EXERCISE GOAL:
Look through the listing below and give the number of lines in which "error" occurs, nothing more.

AVAILABLE RECORDS:

-- ==== Sys2Proof/Certificates/Slice0/Obligations.lean ====
section
/-! DEFINITION. The statements for the provers, in the order of spec/: encodings, the frame, the
command, reset, acceptance, the sequencer, what the host reads, the whole machine, the line. -/

open Sys2Proof Sys2Proof.Machine

/-! ### Encodings (spec/30_encoding.md) -/

/-- Every well-formed request is decoded from its own word, whatever its operands (R71, R72, R74). -/
def Obligations.DecodeEncodeRoundTrip : Prop :=
  ∀ i : Instr, wellFormed i = true → decode (encode i) = .ok i

/-- Every word the decoder accepts is the encoding of a well-formed request, the one it decodes
to: each request has exactly one word (R74, R75). -/
def Obligations.DecodedWordIsEncoding : Prop :=
  ∀ (w : RequestWord) (i : Instr), decode w = .ok i → wellFormed i = true ∧ encode i = w

/-- R74: the decoder on all 2^32 words, its fields read off the word as a number, and how many words
decode to each operation. -/
def Obligations.DecoderOfAllWords : Prop :=
  (∀ w : RequestWord,
    if w.toNat / 2 ^ 30 = 0 ∧ w.toNat / 2 ^ 8 % 2 ^ 22 = 0 then
      decode w = .ok (.sendByte (BitVec.ofNat 8 (w.toNat % 256)))
    else if w.toNat / 2 ^ 30 = 1 ∧ w.toNat / 2 ^ 17 % 2 ^ 13 = 0 then
      decode w = .ok (.setMotor (if w.toNat / 2 ^ 16 % 2 = 0 then .a else .b)
        (if w.toNat % 65536 < 32768 then (w.toNat % 65536 : Int)
         else (w.toNat % 65536 : Int) - 65536))
    else ∃ e, decode w = .error e) ∧
  {w : RequestWord | ∃ d, decode w = .ok (.sendByte d)}.ncard = 2 ^ 8 ∧
  {w : RequestWord | ∃ m v, decode w = .ok (.setMotor m v)}.ncard = 2 ^ 17

/-- R71: a word is SEND_BYTE exactly when its bits under the mask are the match, that is when OP is
0b00 and bits 29:8 are 0, and its DATA is its low byte. -/
def Obligations.SendByteWordFormat : Prop :=
  ∀ w : RequestWord,
    (w &&& 0xFFFFFF00#32 = 0x00000000#32 ↔
      w.extractLsb 31 30 = 0b00#2 ∧ w.extractLsb 29 8 = 0#22) ∧
    (w &&& 0xFFFFFF00#32 = 0x00000000#32 ↔
      decode w = .ok (.sendByte (w.extractLsb 7 0)))

/-- R72: a word is SET_MOTOR exactly when its bits under the mask are the match, that is when OP is
0b01 and bits 29:17 are 0; bit 16 selects the motor and bits 15:0 are the signed speed. -/
def Obligations.SetMotorWordFormat : Prop :=
  ∀ w : RequestWord,
    (w &&& 0xFFFE0000#32 = 0x40000000#32 ↔
      w.extractLsb 31 30 = 0b01#2 ∧ w.extractLsb 29 17 = 0#13) ∧
    (w &&& 0xFFFE0000#32 = 0x40000000#32 ↔
      decode w = .ok (.setMotor (if w.getLsbD 16 then .b else .a) (w.extractLsb 15 0).toInt)) ∧
    -32768 ≤ (w.extractLsb 15 0).toInt ∧ (w.extractLsb 15 0).toInt ≤ 32767

/-- R73, R84: the illegal words, each refused under its own name (the names are the model's). -/
def Obligations.IllegalWordsByName : Prop :=
  ∀ w : RequestWord,
    (decode w = .error .reservedOp ↔ w.getLsbD 31 = true) ∧
    (decode w = .error .reservedSendByteBits ↔
      w.extractLsb 31 30 = 0b00#2 ∧ w.extractLsb 29 8 ≠ 0#22) ∧
    (decode w = .error .reservedSetMotorBits ↔
      w.extractLsb 31 30 = 0b01#2 ∧ w.extractLsb 29 17 ≠ 0#13)

/-- R85: the words the assembler makes, for every immediate, and its refusal of one out of range.
The directive `.word` makes the word of its immediate, legal or not. -/
def Obligations.AssemblerRefusesOutOfRange : Prop :=
  ∀ imm : Int,
    assemble (.sendbyte imm) =
      (if 0 ≤ imm ∧ imm ≤ 255 then some [0x00000000#32 ||| BitVec.ofInt 32 imm] else none) ∧
    assemble (.setmotor .a imm) =
      (if -32768 ≤ imm ∧ imm ≤ 32767 then
        some [0x40000000#32 ||| (BitVec.ofInt 32 imm &&& 0xFFFF#32)] else none) ∧
    assemble (.setmotor .b imm) =
      (if -32768 ≤ imm ∧ imm ≤ 32767 then
        some [0x40010000#32 ||| (BitVec.ofInt 32 imm &&& 0xFFFF#32)] else none) ∧
    (0 ≤ imm → imm < 2 ^ 32 →
      ∃ w : RequestWord, assemble (.word imm) = some [w] ∧ (w.toNat : Int) = imm) ∧
    (imm < 0 ∨ 2 ^ 32 ≤ imm → assemble (.word imm) = none)

/-- R86: `stop` expands to two requests, motor A's before motor B's. -/
def Obligations.StopIsTwoZeroCommands : Prop :=
  assembleLine "stop" = some [0x40000000#32, 0x40010000#32] ∧
  decode 0x40000000#32 = .ok (.setMotor .a 0) ∧
  decode 0x40010000#32 = .ok (.setMotor .b 0)

/-- Words written out bit by bit from R71, R72 and R87 decode to what they stand for. -/
def Obligations.EncodedWordsDecode : Prop :=
  decode 0x00000080#32 = .ok (.sendByte 0x80#8) ∧
  decode 0x40010064#32 = .ok (.setMotor .b 100) ∧
  decode 0x4000FF9C#32 = .ok (.setMotor .a (-100)) ∧
  decode 0x40018000#32 = .ok (.setMotor .b (-32768)) ∧
  decode 0x40020000#32 = .error .reservedSetMotorBits

/-! ### The frame (spec/30_encoding.md section 2, spec/20_memory.md) -/

/-- R52: data slot `k` (1 to 8) carries bit `k - 1`; the start bit is low and the stop bits high
(R76); slot `k` is bit `k` of the 11-bit word `0x600 OR (b << 1)` (R77). -/
def Obligations.FrameSlotsLeastSignificantFirst : Prop :=
  ∀ (b : Byte) (k : Fin 11),
    (1 ≤ k.val → k.val ≤ 8 → frameLevel b k = b.getLsbD (k.val - 1)) ∧
    (k.val = 0 → frameLevel b k = false) ∧
    (9 ≤ k.val → frameLevel b k = true) ∧
    frameLevel b k = (0x600#11 ||| (b.setWidth 11 <<< 1)).getLsbD k.val

/-! ### The motor command (spec/41_motor_command.md) -/

/-- R131 to R136: the four bytes of the command, for every motor, every speed and every instance of
the parameter, from the rules' own arithmetic on integers. -/
def Obligations.MotorCommandArithmetic : Prop :=
  ∀ (f : Motor → Dir → Byte) (m : Motor) (s v mag ds : Int),
    v = (if m = .a then -s else s) → mag = min |v| 100 → ds = mag * 255 / 100 →
      0 ≤ mag ∧ mag ≤ 100 ∧ 0 ≤ ds ∧ ds ≤ 255 ∧
      (commandWith f m s).b0 = 0x80#8 ∧
      (commandWith f m s).b1 = 0x00#8 ∧
      (commandWith f m s).b2 = f m (if v < 0 then .rev else .fwd) ∧
      (commandWith f m s).b3.toNat = ds.toNat &&& 0x7F ∧
      ((commandWith f m s).b3.toNat : Int) = ds % 128 ∧
      ((commandWith f m s).b3.toNat : Int) = ds - 128 * (ds / 128)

ANSWER SPACE:
5